Jon Kennedy, webmaster


Tertullian (160-240 AD) said that "the blood of the martyrs is the seed of the church," an observation that has echoed down the history of Christendom, repeated by every generation in virtually all communions (Catholic, Protestant, Orthodox). But in our generation, "martyr" is a word more often used derisively. We've forgotten the thousands who died under inhuman persecution under the Roman emperors before Constantine; we've mostly forgotten the millions who've died in the past century, under Stalin, Hitler, Mao and the other socialist dictators. To us to be a martyr is to be playing a role, being untrue to ourselves and our fellow travelers through life; it's reduced to pretending to be suffering; it's a "complex," or a neurosis that we pin on those who complain too much or seem to enjoy being forced to suffer.

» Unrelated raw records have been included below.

-- ==== Sys2Proof/Machine/Records.lean ====
section
/-! DEFINITION. Acknowledgements and Command records of the pair (R285, R288 to R290, R295, R308). -/

namespace Sys2Proof.Machine

/-- An Input record of a class is acknowledged: the latest one, the one of the latest executed start (R289, R320). -/
def State.inputAcked (s : State) (c wake : Nat) : State :=
  let k := s.cls c
  let s := if k.inputWake = wake then s.modCls c fun k => { k with inputDue := false } else s
  let s := if k.execWake = some wake then s.setFlag (R.pairClassInputOk c) true else s
  s.waitInput c wake

/-- A commit of a class is acknowledged (R290, R320). -/
def State.commitTaken (s : State) (c wake : Nat) : State :=
  let s := s.setFld (R.pairClassPending c) (s.fld (R.pairClassPending c) - 1)
  ((s.setFld (R.pairClassAcked c) wake).setFlag (R.pairClassValid c) true).commitAcked c wake

/-- ACK_RECORD_RX (R288 to R290, R295, R308). -/
def execAckRecordRx (l : LinkIn) (a : PairAck) (s : State) : Host.Outcome State Fault Refusal :=
  let s := s.linkRx l
  match a with
  | .input c wake => .next (s.inputAcked c.val wake)
  | .commit c wake => .next (s.commitTaken c.val wake)
  | .command client tally t => .next (s.acked client tally t)
  | .mirror => .next s
  | .notice seq =>
    match s.pair.handover with
    | some h =>
      .next (if h.phase = 2 ∧ h.newActive = false ∧ seq = h.atSeq then { s with pair := { s.pair with handover := some { h with acked := true } } } else s)
    | none => .next s

/-- What a follower does with a command at its receipt, before its effect instant (R107, R214, R219). -/
def State.mirrorTake (s : State) (client : Nat) (b : MirBody) : State :=
  match b with
  | .mode m => { s.setFlag R.bookModePending true with book := { (s.setFlag R.bookModePending true).book with pendMode := some m } }
  | .bookTurn i nb => s.turnBegin i nb client
  | _ => s

/-- The instant of a Turn as the active has fixed it (R219). -/
def State.turnTold (s : State) (t : Nat) : State :=
  if s.flag R.bookTurnPending then (s.setFlag R.bookTurnArmed true).setFld R.bookTurnInstant (t / 500000) else s

/-- The effect instant of a mirrored command as the active has fixed it (R107, R219, R295); a Turn completes at its instant (R296). -/
def State.effectTold (s : State) (client tally t : Nat) : State :=
  let turn := s.pair.mirrors.any fun m => m.client == client && m.tally == tally && !bodyTimed m.body
  let s := { s with pair := { s.pair with mirrors := s.pair.mirrors.map fun (m : MirCmd) =>
    if m.client = client ∧ m.tally = tally ∧ (bodyTimed m.body = false ∨ m.done = false) then { m with fixed := true, done := false, effect := t }
    else m } }
  if turn then s.turnTold t else s

/-- COMMAND_RECORD_RX (R107, R219, R295): stored and acknowledged; the effect instant counts from the acknowledgement. `t`: the instant once it
is fixed, 0 before. -/
def execCommandRecordRx (l : LinkIn) (client tally op : BitVec 16) (b : MirBody) (params : List Nat) (t : Nat) (s : State) :
    Host.Outcome State Fault Refusal :=
  let s := s.linkRx l
  if ¬ s.isFollower then .next s
  else if t ≠ 0 then .next ((s.effectTold client.toNat tally.toNat t).linkSend (.ack 2 client.toNat tally.toNat))
  else
    let m : MirCmd := ⟨client.toNat, tally.toNat, none, op.toNat, b, s.tb 2, false, 0, s.tb 3, false, 0, params⟩
    let old := s.pair.mirrors.filter fun x => !(x.client == m.client && x.tally == m.tally)
    let s := { s with pair := { s.pair with mirrors := old ++ [m] } }
    let s := s.mirrorTake client.toNat b
    .next ((s.fixEffectAt client.toNat tally.toNat (s.tb 2)).linkSend (.ack 2 client.toNat tally.toNat))

end Sys2Proof.Machine
end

After the conversion of Constantine (272-337) to Christianity and his ending the martyrdoms, the spiritual fathers of the church feared that the Christians would become soft; they feared for a Christianity that would become the established church of much of the known world at their time. Their actions on those fears led to several remedies: the veneration of the saints who'd been martyred (to never remember them and their contribution to the church, to us all), the holding up of suffering—taking up each one's cross as a chosen form of martyrdom—through sermons and writings, and, pre-eminently through monasticism.

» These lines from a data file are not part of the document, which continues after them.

/-- R59, R95, R96, R97, R111, R114, R121, R299: at its nominal publication instant a class that has completed publishes: PAGE_OUT flips, the cycle is no
longer in flight, its run time is taken and a commit is due. A class still executing, or whose cycle the catch-up recomputes (R299), publishes nothing and has overrun, and is reported stalled
when its skips reach the Skip Limit. A class that owes stop records publishes them. While the class D reaction stops flips nothing is published. A held
class at its Hold Limit owes stop records, and HOLD_EXPIRED is raised. -/
def Obligations.PublicationsAndHolds : Prop :=
  ∀ (s : State) (c : Fin 8) (T : Nat),
    let k := s.cls c.val
    (s.used c.val = true → k.begun = true → k.pubDone = false → s.pubInstant c.val = T → s.book.running.isSome = true → s.isActive = true →
      ∃ t, exec (.nominalPublication c T) s = .next t ∧ (t.cls c.val).pubDone = true ∧ t.front c.val 1 = s.front c.val 1 ∧
        t.fld (R.bookTcWakeWake c.val) = s.fld (R.bookTcWakeWake c.val) ∧
        (s.flipStop = true → t.front c.val 0 = s.front c.val 0 ∧ (t.cls c.val).inFlight = k.inFlight) ∧
        (s.flipStop = false → k.inFlight = true → k.complete = true → s.pair.catchUp.testBit c.val = false → t.front c.val 0 = (!s.front c.val 0) ∧ (t.cls c.val).inFlight = false ∧
          (t.cls c.val).winPub = true ∧ (t.cls c.val).winRun = min ((k.completeAt - k.cycStart) / 10) 0xFFFFFFFF ∧
          (t.cls c.val).commitDue = true ∧ (t.cls c.val).shipWake = k.cycWake ∧
          (k.mode = 3 → (t.cls c.val).holdFrom = some T)) ∧
        (s.flipStop = false → k.inFlight = true → k.complete = false ∨ s.pair.catchUp.testBit c.val = true → t.front c.val 0 = s.front c.val 0 ∧ (t.cls c.val).inFlight = true ∧
          (t.cls c.val).winOver = true ∧
          t.reports = s.reports ++ (if k.cycSkips = s.fld (R.bookTcCfgSkipLimit c.val) then [⟨0x1E, c.val, false⟩] else [])) ∧
        (s.flipStop = false → k.inFlight = false → k.stopDue = true → t.front c.val 0 = (!s.front c.val 0) ∧
          (t.cls c.val).stopDue = false ∧ (t.cls c.val).commitDue = true)) ∧
    (∀ f, k.holdFrom = some f → k.mode = 2 ∨ k.mode = 3 → k.holdFired = false → f + s.fld R.bookModeHoldLimit * 10000000 ≤ T →
      s.book.running.isSome = true → s.isActive = true →
      ∃ t, exec (.holdLimitExpiry c T) s = .next t ∧ t = { s with tbs := t.tbs, classes := t.classes, events := t.events } ∧
        (∀ d, d ≠ c.val → t.cls d = s.cls d) ∧
        t.cls c.val = { k with holdFired := true, stopDue := true, stopTime := (t.cls c.val).stopTime } ∧
        ∃ e, t.events = s.events ++ [e] ∧ e.code = evHoldExpired ∧ e.data = leBytes 1 c.val ++ List.replicate 31 0)

/-- R61, R62, R70, R72, R164, R228: the back-fill of a flip copies to the back buffer, with CHANGED clear, every record of its quads that was not written
since, for a record under a force the one that the force keeps, and nothing else of memory. The crossing copy puts the records taken at the nominal start into the
crossing area. A store drained by the lane that owns the signal, for the class of the signal, becomes the record in the back buffer, and no other byte changes;
one of another owner or class is an owner fault and writes nothing. -/
def Obligations.RecordsMoveBetweenBuffers : Prop :=
  ∀ s : State,
    (∀ (c : Fin 8) (out : Bool),
      let kind := if out then 0 else 1
      let f := s.front c.val kind
      let qs := if out then (s.cls c.val).backOut else (s.cls c.val).backIn
      let un := if out then (s.cls c.val).underOut else (s.cls c.val).underIn
      let wr := if out then (s.cls c.val).wrOut else (s.cls c.val).wrIn
      let clean := fun (r : Rec) => { r with flags := r.flags - (if r.flags.testBit 2 then 4 else 0) }
      (∀ q ∈ qs, q < 65536) → (out = true → (s.cls c.val).commitDue = false) →
      ∃ t, exec (.backfillDone c out) s = .next t ∧ t = { s with mem := t.mem, classes := t.classes } ∧
        (t.cls c.val).backOut = (if out then [] else (s.cls c.val).backOut) ∧ (t.cls c.val).backIn = (if out then (s.cls c.val).backIn else []) ∧
        (∀ q ∈ qs, ∀ i < 4, mget false wr (4 * q + i) = false →
          ((∀ e ∈ un, e.1 ≠ 4 * q + i) → t.recAt (recAddr (!f) (4 * q + i)) = clean (s.recAt (recAddr f (4 * q + i)))) ∧
          (∀ e, (un.find? fun e => e.1 == 4 * q + i) = some e → e.2.stamp < 2 ^ 48 → e.2.qual < 256 → e.2.flags < 256 →
            t.recAt (recAddr (!f) (4 * q + i)) = clean e.2)) ∧
        ∀ a, (a < recAddr (!f) 0 ∨ recAddr (!f) 0 + 0x400000 ≤ a) → t.byte a = s.byte a) ∧
    (∀ c : Fin 8, s.crossDue c.val = true → (∀ d < c.val, s.crossDue d = true → (s.cls d).cycStart ≠ (s.cls c.val).cycStart) →
      ((s.cls c.val).crossSnap.Pairwise fun x y => x.1 ≠ y.1) →
      ∃ t, exec (.crossingCopyDone c) s = .next t ∧
        (∀ e ∈ (s.cls c.val).crossSnap, e.2.stamp < 2 ^ 48 → e.2.qual < 256 → e.2.flags < 256 → t.recAt (0x1000000 + e.1 * 16) = e.2) ∧
        ∀ a, (∀ e ∈ (s.cls c.val).crossSnap, a < 0x1000000 + e.1 * 16 ∨ 0x1000000 + e.1 * 16 + 16 ≤ a) → t.byte a = s.byte a) ∧
    (∀ (l : Fin 8) (st : Store) (rest : List Store), (s.lane l.val).stopped = false → (s.lane l.val).storeQ = st :: rest → st.sig < 0x40000 →
      s.dirOk st.sig = true → (s.dirEntry st.sig).typ ≠ 0 →
      let e := s.dirEntry st.sig
      let a := recAddr (!s.front e.cls e.kind) st.sig
      (e.owner = l.val → e.cls = st.cls → ∃ t, exec (.storeDrain l) s = .next t ∧ (t.lane l.val).storeQ = rest ∧ t.bus = ⟨false, 0⟩ ∧
        (t.recAt a).value = canonical e.typ st.value ∧ (t.recAt a).stamp = st.stamp % 2 ^ 48 ∧
        (t.recAt a).qual = (if st.qual ≤ 4 then st.qual else 0) ∧ t.frontRec st.sig = s.frontRec st.sig ∧
        (∀ b, b < a ∨ a + 16 ≤ b → t.byte b = s.byte b) ∧ t.reports = s.reports) ∧
      (e.owner ≠ l.val ∨ e.cls ≠ st.cls → s.flag R.cmpStatusSparing = false → ∃ t, exec (.storeDrain l) s = .next t ∧ (t.lane l.val).storeQ = rest ∧
        t.mem = s.mem ∧ t.bus.err = true ∧ t.reports = s.reports ++ [⟨0x1C, st.sig, false⟩] ∧ t.flag R.dirOwnfltValid = true))

/-- R61, R62, R70, R72, R90, R164, R287, R308: the transfers of a cycle complete. The back-fill of either kind completes in every state: no quad waits for it, no
page bit moves, and where a commit is due after the PAGE_OUT back-fill, its Commit record is formed: nothing more is due or left to ship, and with a partner that
mirrors one more commit is pending. The crossing copy of a class in flight completes on the module that runs the program unless an Input record of the old
active is still held: then each lane that has a list of the class and is not failed begins it, no other lane takes part, and a lower class that started at the same instant has
its copy first. A store drains from the queue of every lane that is not stopped, whatever signal it names. -/
def Obligations.CycleTransfersComplete : Prop :=
  ∀ (s : State) (c l : Fin 8),
    (∀ out : Bool, ∃ t, exec (.backfillDone c out) s = .next t ∧
      (t.cls c.val).backOut = (if out then [] else (s.cls c.val).backOut) ∧ (t.cls c.val).backIn = (if out then (s.cls c.val).backIn else []) ∧
      (∀ d kind, t.front d kind = s.front d kind) ∧ t.lanes = s.lanes ∧ (∀ d, (t.cls d).inFlight = (s.cls d).inFlight ∧ (t.cls d).mode = (s.cls d).mode) ∧
      (out = true → (s.cls c.val).commitDue = true → (t.cls c.val).commitDue = false ∧ (t.cls c.val).ship = [] ∧ (t.cls c.val).shipOld = [] ∧
        (s.mirrored = true → t.fld (R.pairClassPending c.val) =
          min (s.fld (R.pairClassPending c.val) + 1) (2 ^ (R.pairClassPending c.val).len - 1)) ∧
        (s.mirrored = false → t.fld (R.pairClassPending c.val) = s.fld (R.pairClassPending c.val)))) ∧
    (s.book.running.isSome = true → s.isActive = true → (s.cls c.val).inFlight = true → (s.cls c.val).crossDone = false →
      (∀ h ∈ s.pair.held, h.cls = c.val → h.noexec = true) →
      ∃ t, exec (.crossingCopyDone c) s = .next t ∧ (t.cls c.val).crossDone = true ∧
        (∀ d < c.val, s.crossDue d = true → (s.cls d).cycStart = (s.cls c.val).cycStart → (t.cls d).crossDone = true) ∧
        (∀ d k, t.front d k = s.front d k) ∧
        ∀ k < 8, ((t.cls c.val).parts.testBit k = (s.fld (R.laneListCount k c.val) != 0 && !s.bit R.cmpStatusFailed k)) ∧
          (s.fld (R.laneListCount k c.val) ≠ 0 → s.bit R.cmpStatusFailed k = false →
            t.flag (R.laneStateBusy k) = true ∧ (t.lane k).ready.testBit c.val = true ∧ mget 0 (t.lane k).next c.val = 0)) ∧
    (∀ (st : Store) (rest : List Store), (s.lane l.val).stopped = false → (s.lane l.val).storeQ = st :: rest →
      ∃ t, exec (.storeDrain l) s = .next t ∧ (t.lane l.val).storeQ = rest ∧ (∀ k, k ≠ l.val → t.lane k = s.lane k) ∧
        (∀ d k, t.front d k = s.front d k) ∧ t.book = s.book ∧ t.pair = s.pair ∧
        t.bus.err = decide (s.ownerCheck st.sig l.val st.cls ≠ .ok))

/-- R125, R131, R133, R142, R165, R172, R292: with an empty Frame Cache, the start of a scan of a block of a custom type that is not conditional brings the frame in from
Signal SRAM, clears X0 to X63 and P1 to P7, and the lane executes the entry word of the block for the class. A grain that arrives with an uncorrectable
error stops the lane and is reported with its grain; the write-back of a dirty line writes the eight words of the line to the frame and
no other byte, and waits while Wake staging is full (R292). -/
def Obligations.ScansFillsAndWriteBacks : Prop :=
  ∀ (s : State) (l : Fin 8),
    (∀ c, (s.lane l.val).stopped = false → (s.lane l.val).main.halted = false → (s.lane l.val).scan = none → s.scanClass l.val = some c →
      (s.lane l.val).tags = [] → (s.lane l.val).dirty = [] →
      let pos := mget 0 (s.lane l.val).next c
      let e := s.listEntry l.val c pos
      e.cond = false → 0 < e.grains → e.grains ≤ 896 → 184 ≤ getBits (s.rd64 (frameAddr e.frame)) 32 13 →
      ∃ t, exec (.blockScanStart l) s = .next t ∧ t.mem = s.mem ∧ (∀ n, t.laneX l n = 0) ∧ (∀ p, t.laneP l p = decide (p = 0)) ∧
        (∃ sc, (t.lane l.val).scan = some sc ∧ sc.frame = e.frame ∧ sc.grains = e.grains ∧ sc.cls = c ∧ sc.pos = pos ∧ sc.pc = e.code) ∧
        (∀ w < 8 * e.grains, t.laneFrame l w = some (s.rd64 (frameAddr e.frame + 8 * w))) ∧
        t.fld (R.laneStateClass l.val) = c ∧ t.flag (R.laneStateBusy l.val) = true) ∧
    (∀ (grain : Nat) (parity : Bool), (s.lane l.val).stopped = false → ∃ t, exec (.grainTransferDone l grain true parity) s = .next t ∧
      t = { s with lanes := t.lanes, reports := s.reports ++ [⟨0x19, 0x40000 + grain, false⟩] } ∧
      t.lane l.val = { s.lane l.val with stopped := true } ∧ ∀ k, k ≠ l.val → t.lane k = s.lane k) ∧
    (∀ grain : Nat, (s.lane l.val).stopped = false → s.flag R.cmpCtrlTest = false →
      ∃ t, exec (.grainTransferDone l grain false true) s = .next t ∧ LaneFaulted s t l 2) ∧
    (∀ (line : Fin 896) (g c : Nat), (s.lane l.val).stopped = false → mget 0 (s.lane l.val).dirty line.val = c + 1 →
      mget 0 (s.lane l.val).tags line.val = g + 1 → s.undoBase (s.homeLane l.val) = none → s.stagingFree c g = true →
      ∃ t, exec (.frameWriteBack l line) s = .next t ∧ t = { s with mem := t.mem, lanes := t.lanes, classes := t.classes } ∧
        (∀ w < 8, t.rd64 (frameAddr g + 8 * w) = mget 0 (s.lane l.val).main.fc (line.val * 8 + w)) ∧
        (∀ a, a < frameAddr g ∨ frameAddr g + 64 ≤ a → t.byte a = s.byte a) ∧ mget 0 (t.lane l.val).dirty line.val = 0 ∧
        mget false (t.cls c).wrFrm (frameAddr g / 64) = true ∧ ∀ k, k ≠ l.val → t.lane k = s.lane k) ∧
    (∀ (line : Fin 896) (g c : Nat), (s.lane l.val).stopped = false → mget 0 (s.lane l.val).dirty line.val = c + 1 →
      mget 0 (s.lane l.val).tags line.val = g + 1 → s.stagingFree c g = false → exec (.frameWriteBack l line) s = .next s)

The monastic movement, the removal of single (unmarried) men and women from urban society and its distractions and comforts to a "desert existence" in the tradition of the Old Testament prophets, John the Baptist, and Jesus in his 40-days fasting sojourn in the wilderness, was a direct response to the ending of the physical martyrdom of Christians. Monasticism called those who would take up the vocation to lives of self-denial ("asceticism") because the church's spiritual leadership discerned that a church without martyrdom would become a Christian community in name only, a community that had forgotten the price of Christ's salvation.

I came to this topic by observing politicians who try to tell us that to be a Christian "in good standing" doesn't require being "a Christian" in the legislature, the House or Senate, the judiciary, or the statehouse or the White House. "Separation of church of state" excuses them from paying any price, even the easy yoke of following Christ in elective office. Where is their martyrdom? To those who cannot follow the church's universal teaching on life versus death for the unborn, the words of Jesus' brother, James, seem especially applicable: "What does it profit, my brethren, if someone says he has faith but does not have works? Can faith save him?" James 2:14.

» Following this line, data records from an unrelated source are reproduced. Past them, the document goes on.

/-- An instruction whose effect is one register write. -/
theorem State.laneIssue_writes {s : State} {l : Fin 8} {neg : Bool} {pr : BitVec 3} {w : BitVec 32} {d : BitVec 6} {v : W64}
    (h : s.laneTakes l neg pr = true) (hd : s.laneDue l.val w = true) (hp : wordBits w 20 3 = pr.toNat) (hn : (wordBits w 23 1 == 1) = neg) (h1 : wordBits w 24 8 ≠ 1)
    (he : s.effect (s.lane l.val) (s.lane l.val).main w = { xw := some (d.toNat, v) }) :
    LaneWrites s (s.laneIssue l.val w) l d v := by
  obtain ⟨hg, ht⟩ := State.laneTakes_iff h
  rw [State.laneIssue_goes hg hd, if_neg (fun hh => h1 hh.1)]
  have hf : (s.issueOn (s.lane l.val) (s.lane l.val).main (s.flag (R.laneStateBusy l.val)) w).2 = { xw := some (d.toNat, v) } := by
    rw [State.issueOn_effect, hp, hn, if_pos ht, he]
  have hl := State.laneIssueGo_lane s l.val w (by rw [hf]) (by rw [hf])
  have hm := State.issueOn_engine s (s.lane l.val) (s.lane l.val).main (s.flag (R.laneStateBusy l.val)) w
  rw [hf] at hl hm
  have ha : (s.lane l.val).apply (s.lane l.val).main { xw := some (d.toNat, v) } = (s.lane l.val).main.setX d.toNat v := rfl
  rw [ha] at hm
  obtain ⟨l1, l2, l5, l6, l7⟩ := hl
  refine ⟨State.laneIssueGo_only s l w (by rw [hf]) (by rw [hf]), ?_, l2, ?_, fun n => ?_⟩
  · rw [l6, l7 rfl, l5]; rfl
  · rw [Engine.went, l1, hm]; rfl
  · show ((s.laneIssueGo l.val w).lane l.val).main.xr n.toNat = _
    rw [l1, hm]
    show ((s.lane l.val).main.setX d.toNat v).xr n.toNat = _
    rw [Engine.xr_setX]
    simp only [BitVec.toNat_inj, State.laneX]

/-- An instruction whose effect is one predicate write. -/
theorem State.laneIssue_decides {s : State} {l : Fin 8} {neg : Bool} {pr : BitVec 3} {w : BitVec 32} {p : BitVec 3} {b : Bool}
    (h : s.laneTakes l neg pr = true) (hd : s.laneDue l.val w = true) (hp : wordBits w 20 3 = pr.toNat) (hn : (wordBits w 23 1 == 1) = neg) (h1 : wordBits w 24 8 ≠ 1)
    (he : s.effect (s.lane l.val) (s.lane l.val).main w = { pw := some (p.toNat, b) }) :
    LaneDecides s (s.laneIssue l.val w) l p b := by
  obtain ⟨hg, ht⟩ := State.laneTakes_iff h
  rw [State.laneIssue_goes hg hd, if_neg (fun hh => h1 hh.1)]
  have hf : (s.issueOn (s.lane l.val) (s.lane l.val).main (s.flag (R.laneStateBusy l.val)) w).2 = { pw := some (p.toNat, b) } := by
    rw [State.issueOn_effect, hp, hn, if_pos ht, he]
  have hl := State.laneIssueGo_lane s l.val w (by rw [hf]) (by rw [hf])
  have hm := State.issueOn_engine s (s.lane l.val) (s.lane l.val).main (s.flag (R.laneStateBusy l.val)) w
  rw [hf] at hl hm
  have ha : (s.lane l.val).apply (s.lane l.val).main { pw := some (p.toNat, b) } = (s.lane l.val).main.setP p.toNat b := rfl
  rw [ha] at hm
  obtain ⟨l1, l2, l5, l6, l7⟩ := hl
  have hs : (s.lane l.val).main.setP p.toNat b = { (s.lane l.val).main with p := ((s.lane l.val).main.setP p.toNat b).p } := by
    unfold Engine.setP; split <;> rfl
  refine ⟨State.laneIssueGo_only s l w (by rw [hf]) (by rw [hf]), ?_, l2, ?_, fun n => ?_⟩
  · rw [l6, l7 rfl, l5]; rfl
  · rw [Engine.went, l1, hm, hs]
  · show ((s.laneIssueGo l.val w).lane l.val).main.pr n.toNat = _
    rw [l1, hm]
    show ((s.lane l.val).main.setP p.toNat b).pr n.toNat = _
    rw [Engine.pr_setP _ _ p.isLt n.isLt]
    have : (p.toNat ≠ 0) = (p ≠ 0) := by simp [← BitVec.toNat_inj]
    simp only [BitVec.toNat_inj, State.laneP, this]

And lest we pluck at the splinter in a neighbor's eye while missing the plank in our own, where is our martyrdom? The church also taught, when it blessed the many who chose the single celibate life of the monasteries, that the rest of us, also, must be martyrs, willing to suffer, for our wives and husbands, our children and grandchildren, our neighbors and our local and not-so-local neighborhoods. Do we suffer for the sake of Truth? And if not—make that, "when not"—does it mean our faith is not working?

Webmaster Jon Kennedy 

Country wisdom

It doesn't take a very big person to carry a grudge.

—Sent by Mary Ann Losiewicz 

Thought for today

Foreign aid might be defined as a transfer from poor people in rich countries to rich people in poor countries.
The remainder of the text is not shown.